— Task directions —
Working through the entries below, find how many lines include "modLanes", then write only that number.

[Stored records]
※

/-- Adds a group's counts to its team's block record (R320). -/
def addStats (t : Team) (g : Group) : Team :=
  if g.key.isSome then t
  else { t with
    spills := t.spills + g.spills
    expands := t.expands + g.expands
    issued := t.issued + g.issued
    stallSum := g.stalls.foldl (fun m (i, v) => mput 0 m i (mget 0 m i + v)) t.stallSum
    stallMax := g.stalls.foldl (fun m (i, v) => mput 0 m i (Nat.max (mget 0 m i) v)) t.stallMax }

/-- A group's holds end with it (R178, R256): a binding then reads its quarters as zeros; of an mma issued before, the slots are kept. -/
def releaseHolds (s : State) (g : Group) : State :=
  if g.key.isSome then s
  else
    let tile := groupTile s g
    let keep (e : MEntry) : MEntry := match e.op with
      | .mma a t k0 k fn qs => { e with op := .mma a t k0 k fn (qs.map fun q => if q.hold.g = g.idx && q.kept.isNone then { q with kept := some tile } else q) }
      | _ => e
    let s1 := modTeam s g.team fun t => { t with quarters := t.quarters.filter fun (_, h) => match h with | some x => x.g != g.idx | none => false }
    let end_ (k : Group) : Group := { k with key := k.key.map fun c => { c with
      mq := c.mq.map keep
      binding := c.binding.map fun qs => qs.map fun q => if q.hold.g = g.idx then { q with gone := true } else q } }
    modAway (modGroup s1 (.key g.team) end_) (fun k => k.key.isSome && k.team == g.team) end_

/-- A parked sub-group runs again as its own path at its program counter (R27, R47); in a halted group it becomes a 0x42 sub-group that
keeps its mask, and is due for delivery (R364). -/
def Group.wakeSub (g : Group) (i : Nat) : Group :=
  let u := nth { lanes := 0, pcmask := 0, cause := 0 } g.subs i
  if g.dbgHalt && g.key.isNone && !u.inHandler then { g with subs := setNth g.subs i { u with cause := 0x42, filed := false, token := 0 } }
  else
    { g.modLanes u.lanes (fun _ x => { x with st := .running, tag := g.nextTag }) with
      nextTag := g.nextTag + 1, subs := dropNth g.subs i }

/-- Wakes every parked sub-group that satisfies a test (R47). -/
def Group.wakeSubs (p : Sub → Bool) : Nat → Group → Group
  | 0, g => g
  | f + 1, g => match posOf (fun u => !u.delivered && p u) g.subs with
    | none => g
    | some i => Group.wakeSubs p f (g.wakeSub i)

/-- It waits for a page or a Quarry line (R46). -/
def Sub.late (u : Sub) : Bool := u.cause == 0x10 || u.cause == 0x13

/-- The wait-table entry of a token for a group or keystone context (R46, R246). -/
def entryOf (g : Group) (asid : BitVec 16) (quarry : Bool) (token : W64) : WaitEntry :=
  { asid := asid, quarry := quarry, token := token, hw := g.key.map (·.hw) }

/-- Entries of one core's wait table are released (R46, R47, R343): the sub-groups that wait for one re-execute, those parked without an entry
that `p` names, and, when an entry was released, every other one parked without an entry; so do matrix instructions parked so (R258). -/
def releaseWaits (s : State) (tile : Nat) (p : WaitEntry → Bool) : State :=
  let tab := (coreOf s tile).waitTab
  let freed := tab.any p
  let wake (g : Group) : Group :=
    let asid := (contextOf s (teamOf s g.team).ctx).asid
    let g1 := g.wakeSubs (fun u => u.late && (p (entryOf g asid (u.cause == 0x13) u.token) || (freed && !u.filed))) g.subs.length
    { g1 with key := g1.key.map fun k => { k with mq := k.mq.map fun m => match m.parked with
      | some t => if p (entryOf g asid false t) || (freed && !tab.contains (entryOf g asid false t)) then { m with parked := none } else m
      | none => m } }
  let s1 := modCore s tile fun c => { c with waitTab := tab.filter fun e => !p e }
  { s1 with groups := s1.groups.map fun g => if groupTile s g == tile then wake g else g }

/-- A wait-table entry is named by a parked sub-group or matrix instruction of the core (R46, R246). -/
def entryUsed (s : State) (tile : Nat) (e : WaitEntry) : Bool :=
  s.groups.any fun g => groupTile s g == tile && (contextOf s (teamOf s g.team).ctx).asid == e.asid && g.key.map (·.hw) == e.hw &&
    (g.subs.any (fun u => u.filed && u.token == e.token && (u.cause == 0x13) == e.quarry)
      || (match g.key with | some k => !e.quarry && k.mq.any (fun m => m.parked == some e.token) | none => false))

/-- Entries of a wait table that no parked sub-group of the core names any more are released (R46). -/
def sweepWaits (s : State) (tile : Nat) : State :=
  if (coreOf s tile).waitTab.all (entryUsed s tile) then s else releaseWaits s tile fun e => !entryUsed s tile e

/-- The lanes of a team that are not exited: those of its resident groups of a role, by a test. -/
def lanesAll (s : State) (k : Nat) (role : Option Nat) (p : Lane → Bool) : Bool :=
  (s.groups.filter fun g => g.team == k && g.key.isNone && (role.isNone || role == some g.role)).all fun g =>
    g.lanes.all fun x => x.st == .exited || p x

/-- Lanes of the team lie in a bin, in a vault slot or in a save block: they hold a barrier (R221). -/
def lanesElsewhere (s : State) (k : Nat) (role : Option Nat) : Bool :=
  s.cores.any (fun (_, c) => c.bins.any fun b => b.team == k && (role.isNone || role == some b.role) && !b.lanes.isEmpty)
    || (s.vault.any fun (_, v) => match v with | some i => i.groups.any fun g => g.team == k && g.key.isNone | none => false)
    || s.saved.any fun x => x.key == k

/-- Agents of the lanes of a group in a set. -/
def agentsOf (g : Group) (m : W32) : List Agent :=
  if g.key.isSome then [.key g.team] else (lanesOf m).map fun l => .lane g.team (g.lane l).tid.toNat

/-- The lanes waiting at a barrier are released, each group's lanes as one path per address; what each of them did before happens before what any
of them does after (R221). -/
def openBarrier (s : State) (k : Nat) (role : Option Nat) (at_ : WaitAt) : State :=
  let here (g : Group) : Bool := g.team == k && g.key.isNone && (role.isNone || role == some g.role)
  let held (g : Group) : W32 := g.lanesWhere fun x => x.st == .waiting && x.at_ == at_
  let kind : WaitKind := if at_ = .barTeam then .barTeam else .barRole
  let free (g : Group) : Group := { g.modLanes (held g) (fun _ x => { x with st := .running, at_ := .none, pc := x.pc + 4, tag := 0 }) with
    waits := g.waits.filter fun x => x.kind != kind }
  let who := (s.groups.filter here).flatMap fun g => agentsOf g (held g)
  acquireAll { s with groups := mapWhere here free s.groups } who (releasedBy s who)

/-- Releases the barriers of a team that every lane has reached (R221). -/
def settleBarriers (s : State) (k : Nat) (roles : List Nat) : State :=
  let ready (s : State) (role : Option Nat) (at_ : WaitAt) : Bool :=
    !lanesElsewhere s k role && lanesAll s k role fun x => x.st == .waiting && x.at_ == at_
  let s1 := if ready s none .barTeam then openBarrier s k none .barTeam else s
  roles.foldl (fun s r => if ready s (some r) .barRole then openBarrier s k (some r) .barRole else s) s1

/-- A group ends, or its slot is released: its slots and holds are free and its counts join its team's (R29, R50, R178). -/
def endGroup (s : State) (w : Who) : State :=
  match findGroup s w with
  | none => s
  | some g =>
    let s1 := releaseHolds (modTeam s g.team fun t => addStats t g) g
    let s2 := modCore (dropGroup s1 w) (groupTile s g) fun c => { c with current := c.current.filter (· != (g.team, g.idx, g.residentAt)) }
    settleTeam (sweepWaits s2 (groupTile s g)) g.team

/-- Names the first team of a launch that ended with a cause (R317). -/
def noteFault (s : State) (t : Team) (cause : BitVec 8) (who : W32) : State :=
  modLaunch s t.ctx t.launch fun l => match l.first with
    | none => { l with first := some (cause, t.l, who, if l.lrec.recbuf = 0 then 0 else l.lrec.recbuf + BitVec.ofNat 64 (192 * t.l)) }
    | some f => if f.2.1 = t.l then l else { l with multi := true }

※

— Output —
2